BEGIN INFORMATION GIVEN

-- ==== Sys2Proof/Machine/CmdFw.lean ====
section
/-! DEFINITION. The firmware group and the debug authorisation group of Cesoak (R307, R329, R330, R428 to R435). -/

namespace Sys2Proof.Machine

/-! ### Images. An erased byte of a bank reads 0xFF. -/

def bankStateCode : BankState → Nat
  | .empty => 0 | .loading => 1 | .verified => 2 | .running => 3 | .failed => 4

def rowFwInfo : CmdRow := { op := 0x0D01, lane := 1, len := 0 }

def bankPayload (b : FwBank) : List Byte :=
  leBytes 1 (bankStateCode b.st) ++ leBytes 1 0 ++ leBytes 4 b.version.toNat ++ (leBytes 32 b.legalHash.toNat).take 8

def runFwInfo (_ : CmdIn) (s : State) : Reply := okWith (bankPayload s.mp.banks[0] ++ bankPayload s.mp.banks[1]) s

/-- FW_INFO (R329). -/
def execFwInfo (tag : Fin 64) (s : State) : Host.Outcome State Fault Refusal := .next (runCmd rowFwInfo runFwInfo tag s)

/-- The bank that is not running. -/
def otherBank (s : State) : Fin 2 := if s.hw.bank then 0 else 1

def modBank (b : Fin 2) (f : FwBank → FwBank) (s : State) : State := s.modMp (fun m => { m with banks := vmod m.banks b f })

def rowFwLoad : CmdRow :=
  { op := 0x0D02, lane := 3, len := 5, bulkIn := some (fun _ b => decide (1 ≤ b.length) && decide (b.length ≤ 4096)), states := stFOS }

def runFwLoad (i : CmdIn) (s : State) : Reply :=
  let ofs := p4 i 0
  if ofs % 4096 ≠ 0 ∨ 1048576 ≤ ofs ∨ 1 < p1 i 4 then fail .range s
  else if s.hw.swapping then fail .busy s
  else okWith [] (modBank (otherBank s) (fun b =>
    { b with st := .loading, image := memPuts 0xFF (if p1 i 4 = 1 then [] else b.image) ofs i.bulk }) s)

/-- FW_LOAD (R329): any load marks the bank as loading. -/
def execFwLoad (tag : Fin 64) (s : State) : Host.Outcome State Fault Refusal := .next (runCmd rowFwLoad runFwLoad tag s)

/-- The header's fields (R432). -/
def imageLen (hdr : List Byte) : Nat := leAt hdr 8 4
def legalOfs (hdr : List Byte) : Nat := leAt hdr 12 4
def legalLen (hdr : List Byte) : Nat := leAt hdr 16 4

/-- An image passes FW_VERIFY (R432, R433). -/
def imageGood (m : Memory) : Bool :=
  let hdr := memSlice 0xFF m 0 128
  decide (leAt hdr 0 4 = 0x4B534543) && decide (128 ≤ imageLen hdr) && decide (imageLen hdr ≤ 1048576) &&
    decide (legalOfs hdr + legalLen hdr ≤ imageLen hdr) && decide (leAt hdr 20 1 ≤ 1) &&
    decide ((Config.sha256 (memSlice 0xFF m (legalOfs hdr) (legalLen hdr))).toNat = leAt hdr 32 32) &&
    Config.imageSigned (memSlice 0xFF m 0 (imageLen hdr))

def rowFwVerify : CmdRow := { op := 0x0D03, lane := 3, len := 0, states := stFOS }

/-- The bank that is not running is checked; a failure marks it failed (R433). -/
def runFwVerify (_ : CmdIn) (s : State) : Reply :=
  let b := s.mp.banks[otherBank s]
  if b.st = .empty then fail .noImage s
  else if imageGood b.image then
    let hdr := memSlice 0xFF b.image 0 128
    okWith (leBytes 4 (leAt hdr 4 4) ++ leBytes 32 (leAt hdr 32 32))
      (modBank (otherBank s) (fun b => { b with st := .verified, version := BitVec.ofNat 32 (leAt hdr 4 4),
                                                legalHash := BitVec.ofNat 256 (leAt hdr 32 32) }) s)
  else fail .badSignature (modBank (otherBank s) (fun b => { b with st := .failed }) s)

/-- FW_VERIFY (R329, R433). -/
def execFwVerify (tag : Fin 64) (s : State) : Host.Outcome State Fault Refusal := .next (runCmd rowFwVerify runFwVerify tag s)

/-- The old firmware stops: queued commands receive SWAPPED, nonces are void, the debug level falls and open transactions go
(R141, R307, R425, R429). -/
def stopForSwap (t : Fin 64) (s : State) : State :=
  let s := (s.modHw (fun h => { h with mpReady := false, mpRun := true, swapping := true })).modMp
    (fun m => { m with swapTag := some t, swapFrom := s.hw.bank, swapFires := 0, halted := false })
  mpResetTxns (dropDebug (voidNonces s))

/-- Commands that are queued and not started receive SWAPPED; started ones complete (R307). -/
def swapQueued (t : Fin 64) (s : State) : State :=
  s.forEach ((fins 64).filter (fun u => decide (u ≠ t))) (fun u s =>
    match s.mb.tags[u] with
    | some c => if !c.remote && !c.started then answerHw u .swapped s else s
    | none => s)

def rowFwSwap : CmdRow := { op := 0x0D04, lane := 2, len := 2, states := stFOS, d2 := true, pairs := [(0, 1)] }

def runFwSwap (i : CmdIn) (s : State) : Reply :=
  if 1 < p1 i 0 ∨ p1 i 0 = bitN s.hw.bank then fail .range s
  else
    let b := s.mp.banks[otherBank s]
    if b.st ≠ .verified then fail .noImage s
    else if s.sec.state = .sealed ∧ b.legalHash ≠ (runningBank s).legalHash then fail .sealed s
    else if s.hw.frozen then fail .retry s
    else .hold (swapQueued i.tag (stopForSwap i.tag s))

/-- FW_SWAP (R307, R330, R434): the response comes from the new firmware. -/
def execFwSwap (tag : Fin 64) (s : State) : Host.Outcome State Fault Refusal := .next (runCmd rowFwSwap runFwSwap tag s)

/-! ### Debug authorisation -/

def rowDbgNonce : CmdRow := { op := 0x0E01, lane := 2, len := 0, spiOnly := true }

def runDbgNonce (_ : CmdIn) (s : State) : Reply :=
  let d := s.draw
  okWith (leBytes 16 (Config.nonce d.1).toNat) (d.2.modSec (fun k => { k with debugNonce := some (Config.nonce d.1) }))

/-- DBG_NONCE (R329, R428). -/
def execDbgNonce (tag : Fin 64) (s : State) : Host.Outcome State Fault Refusal := .next (runCmd rowDbgNonce runDbgNonce tag s)

/-- The grant's reserved bytes are 0 and its level is the one named (R428). -/
def grantOk (level : Nat) (bs : List Byte) : Bool :=
  decide (leAt bs 0 4 = 0x47554244) && decide (leAt bs 4 4 = 0) && decide (leAt bs 32 1 = level) && decide (leAt bs 33 3 = 0) &&
    decide (leAt bs 40 24 = 0)

/-- UID, nonce and signature in the order of R424; FACTORY checks no signature (R428). -/
def grantCheck (bs : List Byte) (s : State) : Option Status :=
  if leAt bs 8 8 ≠ Config.uid.toNat then some .badSignature
  else if !nonceMatches s.sec.debugNonce bs then some .stale
  else if s.sec.state ≠ .factory ∧ !makerSigned s bs then some .badSignature
  else none

/-- The debug level changes (R429). -/
def setDebug (level : BitVec 2) (left : Option Nat) (s : State) : State :=
  let s' := s.modSec (fun k => { k with debug := level, debugLeft := left, debugFrom := s.time.ticks })
  if s.sec.debug = level then s' else s'.raise irqLifecycle

def rowDbgAuth : CmdRow :=
  { op := 0x0E02, lane := 3, len := 1, bulkIn := some (fun _ b => decide (b.length = 128)), spiOnly := true }

def runDbgAuth (i : CmdIn) (s : State) : Reply :=
  let level := p1 i 0
  if !debugOk s.sec.state (BitVec.ofNat 2 level) ∧ level = 2 then fail .denied s
  else if level < 1 ∨ 2 < level ∨ !grantOk level i.bulk then fail .range s
  else
    let spent := s.modSec (fun k => { k with debugNonce := none })
    match grantCheck i.bulk s with
    | some st => fail st spent
    | none =>
      let dur := leAt i.bulk 36 4
      okWith (leBytes 1 level) (setDebug (BitVec.ofNat 2 level) (if dur = 0 then none else some dur) spent)

/-- DBG_AUTH (R329, R428, R431). -/
def execDbgAuth (tag : Fin 64) (s : State) : Host.Outcome State Fault Refusal := .next (runCmd rowDbgAuth runDbgAuth tag s)

def rowDbgDrop : CmdRow := { op := 0x0E03, lane := 0, len := 0, spiOnly := true }

def runDbgDrop (_ : CmdIn) (s : State) : Reply := okWith (leBytes 1 0) (dropDebug s)

/-- DBG_DROP (R329, R429). -/
def execDbgDrop (tag : Fin 64) (s : State) : Host.Outcome State Fault Refusal := .next (runCmd rowDbgDrop runDbgDrop tag s)

end Sys2Proof.Machine
end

END INFORMATION GIVEN

- **AIM OF THE EXERCISE**
A single figure is required: the number of lines in the entries that hold the string "grantCheck".

- **EXPECTED ANSWER**
2